### Task item
Go through the listing below and output exactly the line with "(s.cycle).des = s.des := rfl", the line with "f).status = s.status := rfl", and each line between; omit the rest.

----- Records shown

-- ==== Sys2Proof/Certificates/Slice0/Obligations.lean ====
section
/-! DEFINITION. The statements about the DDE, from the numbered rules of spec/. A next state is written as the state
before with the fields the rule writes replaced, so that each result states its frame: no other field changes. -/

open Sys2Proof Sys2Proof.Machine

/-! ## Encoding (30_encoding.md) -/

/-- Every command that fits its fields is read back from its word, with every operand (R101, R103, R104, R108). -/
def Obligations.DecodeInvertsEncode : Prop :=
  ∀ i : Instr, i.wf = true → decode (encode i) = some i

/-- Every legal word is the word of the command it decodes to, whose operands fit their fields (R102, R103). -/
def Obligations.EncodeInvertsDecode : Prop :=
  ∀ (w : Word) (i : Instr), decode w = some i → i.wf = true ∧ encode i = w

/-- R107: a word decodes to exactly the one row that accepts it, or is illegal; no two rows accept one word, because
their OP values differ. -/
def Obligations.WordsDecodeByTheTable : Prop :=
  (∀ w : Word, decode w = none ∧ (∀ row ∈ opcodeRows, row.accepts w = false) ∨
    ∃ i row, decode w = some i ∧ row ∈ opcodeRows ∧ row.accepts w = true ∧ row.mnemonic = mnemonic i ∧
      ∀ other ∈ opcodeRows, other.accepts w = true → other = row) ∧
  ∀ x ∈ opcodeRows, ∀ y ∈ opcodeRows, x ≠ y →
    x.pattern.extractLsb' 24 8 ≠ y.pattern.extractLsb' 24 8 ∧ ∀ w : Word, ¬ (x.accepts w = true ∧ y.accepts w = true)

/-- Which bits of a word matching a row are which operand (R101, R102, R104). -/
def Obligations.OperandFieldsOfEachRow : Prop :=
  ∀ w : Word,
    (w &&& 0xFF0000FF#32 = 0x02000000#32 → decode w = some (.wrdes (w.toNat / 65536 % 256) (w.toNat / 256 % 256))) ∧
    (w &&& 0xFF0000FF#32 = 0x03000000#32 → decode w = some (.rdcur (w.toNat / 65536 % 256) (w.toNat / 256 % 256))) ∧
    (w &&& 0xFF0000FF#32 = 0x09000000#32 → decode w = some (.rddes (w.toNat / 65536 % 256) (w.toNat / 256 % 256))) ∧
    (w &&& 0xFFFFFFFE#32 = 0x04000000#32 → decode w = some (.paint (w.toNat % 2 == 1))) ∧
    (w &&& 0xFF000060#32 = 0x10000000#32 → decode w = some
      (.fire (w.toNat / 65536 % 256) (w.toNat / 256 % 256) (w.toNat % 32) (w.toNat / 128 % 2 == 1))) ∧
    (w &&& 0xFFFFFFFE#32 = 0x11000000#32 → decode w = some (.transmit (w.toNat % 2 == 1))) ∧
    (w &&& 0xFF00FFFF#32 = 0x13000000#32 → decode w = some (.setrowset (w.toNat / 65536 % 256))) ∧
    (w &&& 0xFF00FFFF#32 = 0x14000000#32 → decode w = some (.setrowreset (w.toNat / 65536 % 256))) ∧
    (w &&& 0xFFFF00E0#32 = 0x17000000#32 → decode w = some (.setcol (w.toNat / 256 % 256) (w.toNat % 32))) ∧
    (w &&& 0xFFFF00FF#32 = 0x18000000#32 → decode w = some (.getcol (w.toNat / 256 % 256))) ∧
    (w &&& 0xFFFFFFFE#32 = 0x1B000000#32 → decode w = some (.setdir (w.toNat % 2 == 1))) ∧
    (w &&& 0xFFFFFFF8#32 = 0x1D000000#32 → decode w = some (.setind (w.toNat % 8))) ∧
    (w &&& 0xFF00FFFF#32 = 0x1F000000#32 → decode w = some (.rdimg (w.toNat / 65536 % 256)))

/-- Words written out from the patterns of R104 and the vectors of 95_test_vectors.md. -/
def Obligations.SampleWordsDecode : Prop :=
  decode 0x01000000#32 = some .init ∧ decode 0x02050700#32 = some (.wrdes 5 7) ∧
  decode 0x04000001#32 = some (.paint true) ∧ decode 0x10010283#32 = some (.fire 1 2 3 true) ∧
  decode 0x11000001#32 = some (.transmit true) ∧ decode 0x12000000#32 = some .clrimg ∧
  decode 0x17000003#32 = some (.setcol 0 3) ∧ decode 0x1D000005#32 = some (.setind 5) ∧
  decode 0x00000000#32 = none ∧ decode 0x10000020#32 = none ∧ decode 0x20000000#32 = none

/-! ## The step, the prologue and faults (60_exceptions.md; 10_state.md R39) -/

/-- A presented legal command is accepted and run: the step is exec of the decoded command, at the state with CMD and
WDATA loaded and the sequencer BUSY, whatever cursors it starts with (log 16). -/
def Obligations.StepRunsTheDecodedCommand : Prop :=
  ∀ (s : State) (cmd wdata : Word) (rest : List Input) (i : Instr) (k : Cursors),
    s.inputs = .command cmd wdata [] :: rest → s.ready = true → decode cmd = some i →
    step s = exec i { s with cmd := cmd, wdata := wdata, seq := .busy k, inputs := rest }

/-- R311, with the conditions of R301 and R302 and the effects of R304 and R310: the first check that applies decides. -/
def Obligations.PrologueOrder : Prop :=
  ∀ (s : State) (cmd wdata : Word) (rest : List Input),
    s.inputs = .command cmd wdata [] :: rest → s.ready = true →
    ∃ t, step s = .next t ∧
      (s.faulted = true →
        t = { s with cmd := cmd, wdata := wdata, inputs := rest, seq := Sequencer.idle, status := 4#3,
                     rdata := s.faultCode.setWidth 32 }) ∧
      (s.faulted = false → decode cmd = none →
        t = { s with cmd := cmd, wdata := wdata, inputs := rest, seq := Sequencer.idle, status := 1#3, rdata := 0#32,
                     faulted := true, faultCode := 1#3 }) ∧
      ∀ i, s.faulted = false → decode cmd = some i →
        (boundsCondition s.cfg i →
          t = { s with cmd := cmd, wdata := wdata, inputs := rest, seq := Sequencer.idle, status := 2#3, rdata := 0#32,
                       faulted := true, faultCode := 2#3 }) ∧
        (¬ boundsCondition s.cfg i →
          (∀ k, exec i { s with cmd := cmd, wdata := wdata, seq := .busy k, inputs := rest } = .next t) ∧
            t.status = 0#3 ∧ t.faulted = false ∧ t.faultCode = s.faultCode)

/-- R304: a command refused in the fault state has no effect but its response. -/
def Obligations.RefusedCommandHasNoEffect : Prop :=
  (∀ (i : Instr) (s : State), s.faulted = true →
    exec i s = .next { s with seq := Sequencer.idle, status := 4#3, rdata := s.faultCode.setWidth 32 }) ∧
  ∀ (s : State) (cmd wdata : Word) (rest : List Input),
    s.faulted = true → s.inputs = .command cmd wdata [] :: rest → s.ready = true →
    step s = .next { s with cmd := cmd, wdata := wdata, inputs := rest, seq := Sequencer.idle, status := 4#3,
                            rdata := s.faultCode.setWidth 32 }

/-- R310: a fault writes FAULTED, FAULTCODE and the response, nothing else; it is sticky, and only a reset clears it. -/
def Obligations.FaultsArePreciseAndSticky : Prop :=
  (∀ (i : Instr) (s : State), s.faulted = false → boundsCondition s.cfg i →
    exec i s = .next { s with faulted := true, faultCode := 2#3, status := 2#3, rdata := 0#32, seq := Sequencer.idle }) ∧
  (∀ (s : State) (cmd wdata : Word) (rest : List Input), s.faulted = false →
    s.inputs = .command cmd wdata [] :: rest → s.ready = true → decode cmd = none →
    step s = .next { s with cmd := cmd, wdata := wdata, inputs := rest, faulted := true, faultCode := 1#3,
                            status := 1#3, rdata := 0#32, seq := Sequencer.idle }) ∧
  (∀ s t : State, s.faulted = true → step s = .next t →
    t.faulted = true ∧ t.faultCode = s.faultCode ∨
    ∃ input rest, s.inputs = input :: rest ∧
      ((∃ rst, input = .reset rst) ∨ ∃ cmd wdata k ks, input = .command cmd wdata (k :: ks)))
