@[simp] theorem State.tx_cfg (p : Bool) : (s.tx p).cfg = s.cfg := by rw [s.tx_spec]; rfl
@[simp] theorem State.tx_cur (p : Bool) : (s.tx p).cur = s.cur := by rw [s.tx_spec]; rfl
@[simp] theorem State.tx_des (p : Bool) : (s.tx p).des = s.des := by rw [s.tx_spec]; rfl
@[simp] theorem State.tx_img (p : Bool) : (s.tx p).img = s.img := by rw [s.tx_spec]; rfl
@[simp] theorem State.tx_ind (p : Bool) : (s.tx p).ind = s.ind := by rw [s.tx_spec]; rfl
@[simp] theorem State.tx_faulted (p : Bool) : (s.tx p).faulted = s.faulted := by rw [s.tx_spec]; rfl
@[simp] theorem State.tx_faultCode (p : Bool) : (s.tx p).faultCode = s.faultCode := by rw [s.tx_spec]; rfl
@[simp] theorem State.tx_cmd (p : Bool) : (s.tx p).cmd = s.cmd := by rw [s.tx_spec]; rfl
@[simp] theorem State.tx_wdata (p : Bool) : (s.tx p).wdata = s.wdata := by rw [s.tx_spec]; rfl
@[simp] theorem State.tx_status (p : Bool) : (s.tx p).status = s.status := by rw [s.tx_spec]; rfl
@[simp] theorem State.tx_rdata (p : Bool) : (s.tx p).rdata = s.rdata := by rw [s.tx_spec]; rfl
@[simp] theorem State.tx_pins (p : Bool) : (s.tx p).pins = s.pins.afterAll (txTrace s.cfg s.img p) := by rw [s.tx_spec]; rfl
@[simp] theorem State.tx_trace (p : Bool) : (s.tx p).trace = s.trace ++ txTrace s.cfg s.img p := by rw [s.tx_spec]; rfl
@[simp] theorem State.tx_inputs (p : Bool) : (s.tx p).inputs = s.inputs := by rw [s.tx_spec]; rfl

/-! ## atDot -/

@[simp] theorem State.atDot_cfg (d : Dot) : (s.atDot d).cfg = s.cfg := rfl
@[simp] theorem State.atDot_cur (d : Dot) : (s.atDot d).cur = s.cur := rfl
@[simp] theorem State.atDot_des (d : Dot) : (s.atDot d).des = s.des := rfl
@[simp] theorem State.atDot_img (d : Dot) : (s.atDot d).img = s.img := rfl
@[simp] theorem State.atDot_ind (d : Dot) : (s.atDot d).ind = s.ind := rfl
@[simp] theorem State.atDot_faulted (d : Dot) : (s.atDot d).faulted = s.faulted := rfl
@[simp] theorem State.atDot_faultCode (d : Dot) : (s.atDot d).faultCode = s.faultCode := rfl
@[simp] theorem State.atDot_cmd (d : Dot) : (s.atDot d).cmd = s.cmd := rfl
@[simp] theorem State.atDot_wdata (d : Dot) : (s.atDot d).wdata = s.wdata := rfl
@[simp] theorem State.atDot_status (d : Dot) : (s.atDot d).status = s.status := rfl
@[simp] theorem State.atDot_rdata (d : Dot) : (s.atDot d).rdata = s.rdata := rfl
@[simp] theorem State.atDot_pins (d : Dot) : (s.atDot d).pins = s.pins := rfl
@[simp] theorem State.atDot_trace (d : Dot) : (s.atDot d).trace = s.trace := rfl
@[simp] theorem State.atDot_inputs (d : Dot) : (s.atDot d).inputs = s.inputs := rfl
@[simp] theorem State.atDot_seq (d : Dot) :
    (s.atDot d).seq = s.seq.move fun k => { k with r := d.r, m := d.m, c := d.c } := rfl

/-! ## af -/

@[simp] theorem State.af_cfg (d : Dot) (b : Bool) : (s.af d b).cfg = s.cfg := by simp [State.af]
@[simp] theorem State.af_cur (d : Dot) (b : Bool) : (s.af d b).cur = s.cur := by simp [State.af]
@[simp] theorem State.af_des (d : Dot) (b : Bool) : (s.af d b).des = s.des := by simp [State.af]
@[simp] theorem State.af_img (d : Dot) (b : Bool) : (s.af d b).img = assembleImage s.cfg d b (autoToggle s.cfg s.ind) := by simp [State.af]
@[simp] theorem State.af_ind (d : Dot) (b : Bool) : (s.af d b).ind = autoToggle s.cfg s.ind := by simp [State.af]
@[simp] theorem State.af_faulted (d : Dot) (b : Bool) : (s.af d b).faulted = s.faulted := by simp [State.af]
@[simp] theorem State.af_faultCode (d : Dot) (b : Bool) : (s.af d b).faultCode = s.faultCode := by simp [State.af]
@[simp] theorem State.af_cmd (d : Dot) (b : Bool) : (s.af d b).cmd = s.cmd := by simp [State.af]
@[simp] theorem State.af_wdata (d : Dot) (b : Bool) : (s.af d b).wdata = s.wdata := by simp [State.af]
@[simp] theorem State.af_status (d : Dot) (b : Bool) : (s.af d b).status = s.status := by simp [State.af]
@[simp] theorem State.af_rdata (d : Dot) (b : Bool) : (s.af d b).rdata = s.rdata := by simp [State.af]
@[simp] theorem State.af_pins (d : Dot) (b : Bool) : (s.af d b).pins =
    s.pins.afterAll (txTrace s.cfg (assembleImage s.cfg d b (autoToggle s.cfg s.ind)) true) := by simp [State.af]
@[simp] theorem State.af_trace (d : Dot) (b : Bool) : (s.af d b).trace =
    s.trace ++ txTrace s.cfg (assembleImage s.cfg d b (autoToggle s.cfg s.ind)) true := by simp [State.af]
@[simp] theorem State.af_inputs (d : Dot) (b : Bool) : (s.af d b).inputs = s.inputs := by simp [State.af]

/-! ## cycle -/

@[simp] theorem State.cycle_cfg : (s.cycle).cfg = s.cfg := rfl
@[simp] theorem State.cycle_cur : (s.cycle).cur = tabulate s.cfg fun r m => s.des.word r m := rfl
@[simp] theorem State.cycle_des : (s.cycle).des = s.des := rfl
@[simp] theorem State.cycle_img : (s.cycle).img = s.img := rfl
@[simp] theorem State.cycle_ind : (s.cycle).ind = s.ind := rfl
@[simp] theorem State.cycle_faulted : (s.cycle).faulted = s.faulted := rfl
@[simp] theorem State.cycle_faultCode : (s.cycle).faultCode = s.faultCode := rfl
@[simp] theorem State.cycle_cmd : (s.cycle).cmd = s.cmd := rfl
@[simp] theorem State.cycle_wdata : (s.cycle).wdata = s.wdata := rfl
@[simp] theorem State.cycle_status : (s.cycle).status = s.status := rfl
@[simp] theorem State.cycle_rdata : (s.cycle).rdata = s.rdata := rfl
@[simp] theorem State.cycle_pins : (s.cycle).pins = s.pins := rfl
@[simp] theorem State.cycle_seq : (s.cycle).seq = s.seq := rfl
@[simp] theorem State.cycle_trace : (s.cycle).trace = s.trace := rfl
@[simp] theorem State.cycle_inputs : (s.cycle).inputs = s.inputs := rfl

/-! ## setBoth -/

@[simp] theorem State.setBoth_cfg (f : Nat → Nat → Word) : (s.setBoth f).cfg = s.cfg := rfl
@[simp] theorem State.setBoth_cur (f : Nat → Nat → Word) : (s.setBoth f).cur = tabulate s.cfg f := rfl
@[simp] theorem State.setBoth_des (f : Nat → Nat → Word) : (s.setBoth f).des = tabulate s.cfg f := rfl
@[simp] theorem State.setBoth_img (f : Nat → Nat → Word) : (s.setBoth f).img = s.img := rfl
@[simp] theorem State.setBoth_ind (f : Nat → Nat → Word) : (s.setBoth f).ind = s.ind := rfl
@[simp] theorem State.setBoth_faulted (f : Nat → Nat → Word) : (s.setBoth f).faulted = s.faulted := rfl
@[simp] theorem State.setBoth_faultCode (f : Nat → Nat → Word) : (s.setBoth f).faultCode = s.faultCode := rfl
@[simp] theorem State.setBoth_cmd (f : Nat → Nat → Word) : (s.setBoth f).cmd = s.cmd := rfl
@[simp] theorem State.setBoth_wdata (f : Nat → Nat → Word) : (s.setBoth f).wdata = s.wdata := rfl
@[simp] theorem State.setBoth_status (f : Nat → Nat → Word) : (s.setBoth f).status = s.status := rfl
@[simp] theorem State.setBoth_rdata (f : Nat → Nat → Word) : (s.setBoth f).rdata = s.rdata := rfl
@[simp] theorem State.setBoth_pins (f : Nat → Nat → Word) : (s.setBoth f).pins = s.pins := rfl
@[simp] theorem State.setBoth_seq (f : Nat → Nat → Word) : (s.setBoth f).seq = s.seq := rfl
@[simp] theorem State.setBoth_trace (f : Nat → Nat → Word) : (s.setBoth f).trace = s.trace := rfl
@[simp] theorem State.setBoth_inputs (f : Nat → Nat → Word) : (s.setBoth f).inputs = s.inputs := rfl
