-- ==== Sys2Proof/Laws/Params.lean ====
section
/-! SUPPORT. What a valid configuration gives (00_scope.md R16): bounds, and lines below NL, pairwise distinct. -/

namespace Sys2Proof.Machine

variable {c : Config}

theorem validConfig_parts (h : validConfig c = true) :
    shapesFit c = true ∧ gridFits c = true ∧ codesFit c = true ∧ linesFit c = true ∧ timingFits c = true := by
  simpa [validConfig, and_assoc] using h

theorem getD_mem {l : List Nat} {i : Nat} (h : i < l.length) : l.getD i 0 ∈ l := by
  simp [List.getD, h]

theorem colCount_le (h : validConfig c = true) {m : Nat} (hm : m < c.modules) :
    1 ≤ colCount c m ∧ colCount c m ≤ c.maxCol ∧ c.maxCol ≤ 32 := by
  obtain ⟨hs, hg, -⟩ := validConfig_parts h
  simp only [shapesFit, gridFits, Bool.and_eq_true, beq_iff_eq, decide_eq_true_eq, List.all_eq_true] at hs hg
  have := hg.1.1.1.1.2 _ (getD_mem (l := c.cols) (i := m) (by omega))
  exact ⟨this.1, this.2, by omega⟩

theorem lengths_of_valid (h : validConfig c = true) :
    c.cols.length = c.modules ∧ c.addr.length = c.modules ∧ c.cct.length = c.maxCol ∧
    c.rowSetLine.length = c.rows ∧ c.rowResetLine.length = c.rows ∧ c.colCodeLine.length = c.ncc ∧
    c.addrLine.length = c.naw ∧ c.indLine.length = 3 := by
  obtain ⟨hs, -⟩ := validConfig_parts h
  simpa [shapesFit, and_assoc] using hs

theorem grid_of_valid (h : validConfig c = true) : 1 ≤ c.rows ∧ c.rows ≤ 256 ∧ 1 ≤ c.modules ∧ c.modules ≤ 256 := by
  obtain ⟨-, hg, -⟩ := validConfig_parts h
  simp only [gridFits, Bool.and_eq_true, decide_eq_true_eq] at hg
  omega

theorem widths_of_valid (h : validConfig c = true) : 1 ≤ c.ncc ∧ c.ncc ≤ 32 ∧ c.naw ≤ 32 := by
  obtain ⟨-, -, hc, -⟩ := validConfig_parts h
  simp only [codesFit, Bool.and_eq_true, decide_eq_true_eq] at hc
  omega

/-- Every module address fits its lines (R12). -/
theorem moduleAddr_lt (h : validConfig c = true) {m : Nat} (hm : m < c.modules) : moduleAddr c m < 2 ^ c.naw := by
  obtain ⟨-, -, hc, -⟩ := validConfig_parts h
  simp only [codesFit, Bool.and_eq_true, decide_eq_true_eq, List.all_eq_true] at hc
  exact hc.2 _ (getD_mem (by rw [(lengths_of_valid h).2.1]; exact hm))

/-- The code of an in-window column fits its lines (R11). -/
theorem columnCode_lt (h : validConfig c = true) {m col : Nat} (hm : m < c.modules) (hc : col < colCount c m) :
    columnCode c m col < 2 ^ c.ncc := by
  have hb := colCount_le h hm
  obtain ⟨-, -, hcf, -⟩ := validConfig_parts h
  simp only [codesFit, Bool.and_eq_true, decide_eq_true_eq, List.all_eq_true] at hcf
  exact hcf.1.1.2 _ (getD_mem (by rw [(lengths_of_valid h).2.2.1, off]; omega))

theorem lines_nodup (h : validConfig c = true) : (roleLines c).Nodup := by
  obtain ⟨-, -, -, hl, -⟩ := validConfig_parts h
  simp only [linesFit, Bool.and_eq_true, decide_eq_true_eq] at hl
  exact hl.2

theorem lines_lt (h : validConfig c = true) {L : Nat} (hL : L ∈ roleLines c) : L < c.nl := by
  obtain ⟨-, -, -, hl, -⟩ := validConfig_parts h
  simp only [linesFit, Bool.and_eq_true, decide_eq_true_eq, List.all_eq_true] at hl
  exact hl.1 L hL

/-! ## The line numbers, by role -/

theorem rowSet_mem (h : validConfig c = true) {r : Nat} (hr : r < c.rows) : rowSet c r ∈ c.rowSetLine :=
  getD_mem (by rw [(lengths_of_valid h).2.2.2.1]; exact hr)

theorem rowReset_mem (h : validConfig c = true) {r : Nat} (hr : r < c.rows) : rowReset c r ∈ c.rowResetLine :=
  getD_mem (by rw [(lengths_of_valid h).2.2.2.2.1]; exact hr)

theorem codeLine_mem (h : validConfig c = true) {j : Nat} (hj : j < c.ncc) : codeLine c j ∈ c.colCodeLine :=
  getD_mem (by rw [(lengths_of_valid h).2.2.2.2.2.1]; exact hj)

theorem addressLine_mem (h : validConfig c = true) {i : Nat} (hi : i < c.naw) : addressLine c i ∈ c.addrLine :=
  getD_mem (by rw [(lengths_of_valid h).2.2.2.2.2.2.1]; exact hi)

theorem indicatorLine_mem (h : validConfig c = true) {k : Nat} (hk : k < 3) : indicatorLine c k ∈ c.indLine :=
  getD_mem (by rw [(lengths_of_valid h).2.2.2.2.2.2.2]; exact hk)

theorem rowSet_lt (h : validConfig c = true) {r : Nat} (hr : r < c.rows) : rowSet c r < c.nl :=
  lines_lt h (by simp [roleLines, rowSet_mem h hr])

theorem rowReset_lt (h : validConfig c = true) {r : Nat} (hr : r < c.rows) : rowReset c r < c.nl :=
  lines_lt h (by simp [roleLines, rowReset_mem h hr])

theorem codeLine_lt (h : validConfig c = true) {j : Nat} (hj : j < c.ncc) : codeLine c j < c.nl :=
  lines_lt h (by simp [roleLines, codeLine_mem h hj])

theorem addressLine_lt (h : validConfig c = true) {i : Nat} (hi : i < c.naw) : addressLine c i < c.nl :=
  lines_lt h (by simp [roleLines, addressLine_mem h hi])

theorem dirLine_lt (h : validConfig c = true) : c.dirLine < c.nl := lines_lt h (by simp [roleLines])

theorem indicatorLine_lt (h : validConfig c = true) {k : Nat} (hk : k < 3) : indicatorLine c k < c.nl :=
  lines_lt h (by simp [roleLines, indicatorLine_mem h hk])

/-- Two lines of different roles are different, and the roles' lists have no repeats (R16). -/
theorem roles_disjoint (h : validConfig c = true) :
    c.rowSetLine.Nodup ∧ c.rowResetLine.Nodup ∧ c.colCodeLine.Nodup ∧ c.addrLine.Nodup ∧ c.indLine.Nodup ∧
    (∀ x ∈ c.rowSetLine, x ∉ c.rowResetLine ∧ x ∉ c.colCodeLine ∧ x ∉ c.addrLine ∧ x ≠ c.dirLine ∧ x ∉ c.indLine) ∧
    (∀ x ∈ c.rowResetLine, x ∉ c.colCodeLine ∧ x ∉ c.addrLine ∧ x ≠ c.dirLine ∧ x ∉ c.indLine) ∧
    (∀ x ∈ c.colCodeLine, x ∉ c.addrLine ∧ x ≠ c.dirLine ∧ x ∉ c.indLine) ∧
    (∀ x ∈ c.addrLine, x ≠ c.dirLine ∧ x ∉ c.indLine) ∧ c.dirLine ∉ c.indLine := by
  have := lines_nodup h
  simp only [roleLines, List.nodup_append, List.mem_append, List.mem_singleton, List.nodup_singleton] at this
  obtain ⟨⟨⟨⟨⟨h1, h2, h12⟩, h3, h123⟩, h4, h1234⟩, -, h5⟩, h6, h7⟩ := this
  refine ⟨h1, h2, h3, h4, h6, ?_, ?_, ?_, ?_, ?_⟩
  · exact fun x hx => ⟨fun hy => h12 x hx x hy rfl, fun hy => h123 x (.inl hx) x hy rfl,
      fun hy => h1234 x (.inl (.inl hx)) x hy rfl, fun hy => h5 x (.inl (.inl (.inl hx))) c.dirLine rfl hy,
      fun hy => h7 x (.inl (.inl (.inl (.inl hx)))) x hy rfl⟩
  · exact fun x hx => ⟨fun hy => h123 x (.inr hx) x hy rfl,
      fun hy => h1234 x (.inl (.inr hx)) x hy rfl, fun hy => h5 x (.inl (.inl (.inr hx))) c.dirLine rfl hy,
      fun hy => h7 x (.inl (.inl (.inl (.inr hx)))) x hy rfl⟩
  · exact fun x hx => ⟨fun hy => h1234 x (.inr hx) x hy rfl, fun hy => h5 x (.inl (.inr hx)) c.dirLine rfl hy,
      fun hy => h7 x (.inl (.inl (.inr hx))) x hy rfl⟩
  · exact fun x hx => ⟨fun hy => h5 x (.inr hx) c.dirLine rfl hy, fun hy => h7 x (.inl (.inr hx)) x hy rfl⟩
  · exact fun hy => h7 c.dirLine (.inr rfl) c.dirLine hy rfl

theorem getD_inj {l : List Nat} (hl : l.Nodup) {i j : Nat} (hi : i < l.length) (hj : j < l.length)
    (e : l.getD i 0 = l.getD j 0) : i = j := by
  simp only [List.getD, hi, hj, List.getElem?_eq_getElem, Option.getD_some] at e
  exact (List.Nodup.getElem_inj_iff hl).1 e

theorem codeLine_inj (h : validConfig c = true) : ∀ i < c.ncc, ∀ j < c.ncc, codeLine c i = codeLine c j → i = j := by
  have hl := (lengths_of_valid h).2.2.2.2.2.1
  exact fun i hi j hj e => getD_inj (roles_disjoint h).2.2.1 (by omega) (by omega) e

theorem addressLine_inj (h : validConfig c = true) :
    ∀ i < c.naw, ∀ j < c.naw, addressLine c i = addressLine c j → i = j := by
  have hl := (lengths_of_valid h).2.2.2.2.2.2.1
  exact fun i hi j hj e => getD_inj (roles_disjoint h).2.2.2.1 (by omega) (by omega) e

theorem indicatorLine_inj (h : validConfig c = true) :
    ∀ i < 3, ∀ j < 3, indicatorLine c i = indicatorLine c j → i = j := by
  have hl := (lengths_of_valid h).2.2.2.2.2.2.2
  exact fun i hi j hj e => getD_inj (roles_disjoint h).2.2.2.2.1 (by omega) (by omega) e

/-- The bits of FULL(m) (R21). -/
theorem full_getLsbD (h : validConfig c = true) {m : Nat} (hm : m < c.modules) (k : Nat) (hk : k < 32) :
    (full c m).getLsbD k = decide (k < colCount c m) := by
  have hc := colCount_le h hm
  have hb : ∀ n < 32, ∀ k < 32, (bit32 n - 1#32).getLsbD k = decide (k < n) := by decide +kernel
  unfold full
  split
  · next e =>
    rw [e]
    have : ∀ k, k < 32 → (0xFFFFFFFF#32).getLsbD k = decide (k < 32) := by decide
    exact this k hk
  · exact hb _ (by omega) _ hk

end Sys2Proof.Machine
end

----------

### Answer space
@[simp] theorem State.cycle_des : (s.cycle).des = s.des := rfl
@[simp] theorem State.cycle_img : (s.cycle).img = s.img := rfl
@[simp] theorem State.cycle_ind : (s.cycle).ind = s.ind := rfl
@[simp] theorem State.cycle_faulted : (s.cycle).faulted = s.faulted := rfl
@[simp] theorem State.cycle_faultCode : (s.cycle).faultCode = s.faultCode := rfl
@[simp] theorem State.cycle_cmd : (s.cycle).cmd = s.cmd := rfl
@[simp] theorem State.cycle_wdata : (s.cycle).wdata = s.wdata := rfl
@[simp] theorem State.cycle_status : (s.cycle).status = s.status := rfl
@[simp] theorem State.cycle_rdata : (s.cycle).rdata = s.rdata := rfl
@[simp] theorem State.cycle_pins : (s.cycle).pins = s.pins := rfl
@[simp] theorem State.cycle_seq : (s.cycle).seq = s.seq := rfl
@[simp] theorem State.cycle_trace : (s.cycle).trace = s.trace := rfl
@[simp] theorem State.cycle_inputs : (s.cycle).inputs = s.inputs := rfl

/-! ## setBoth -/

@[simp] theorem State.setBoth_cfg (f : Nat → Nat → Word) : (s.setBoth f).cfg = s.cfg := rfl
@[simp] theorem State.setBoth_cur (f : Nat → Nat → Word) : (s.setBoth f).cur = tabulate s.cfg f := rfl
@[simp] theorem State.setBoth_des (f : Nat → Nat → Word) : (s.setBoth f).des = tabulate s.cfg f := rfl
@[simp] theorem State.setBoth_img (f : Nat → Nat → Word) : (s.setBoth f).img = s.img := rfl
@[simp] theorem State.setBoth_ind (f : Nat → Nat → Word) : (s.setBoth f).ind = s.ind := rfl
@[simp] theorem State.setBoth_faulted (f : Nat → Nat → Word) : (s.setBoth f).faulted = s.faulted := rfl
@[simp] theorem State.setBoth_faultCode (f : Nat → Nat → Word) : (s.setBoth f).faultCode = s.faultCode := rfl
@[simp] theorem State.setBoth_cmd (f : Nat → Nat → Word) : (s.setBoth f).cmd = s.cmd := rfl
@[simp] theorem State.setBoth_wdata (f : Nat → Nat → Word) : (s.setBoth f).wdata = s.wdata := rfl
@[simp] theorem State.setBoth_status (f : Nat → Nat → Word) : (s.setBoth f).status = s.status := rfl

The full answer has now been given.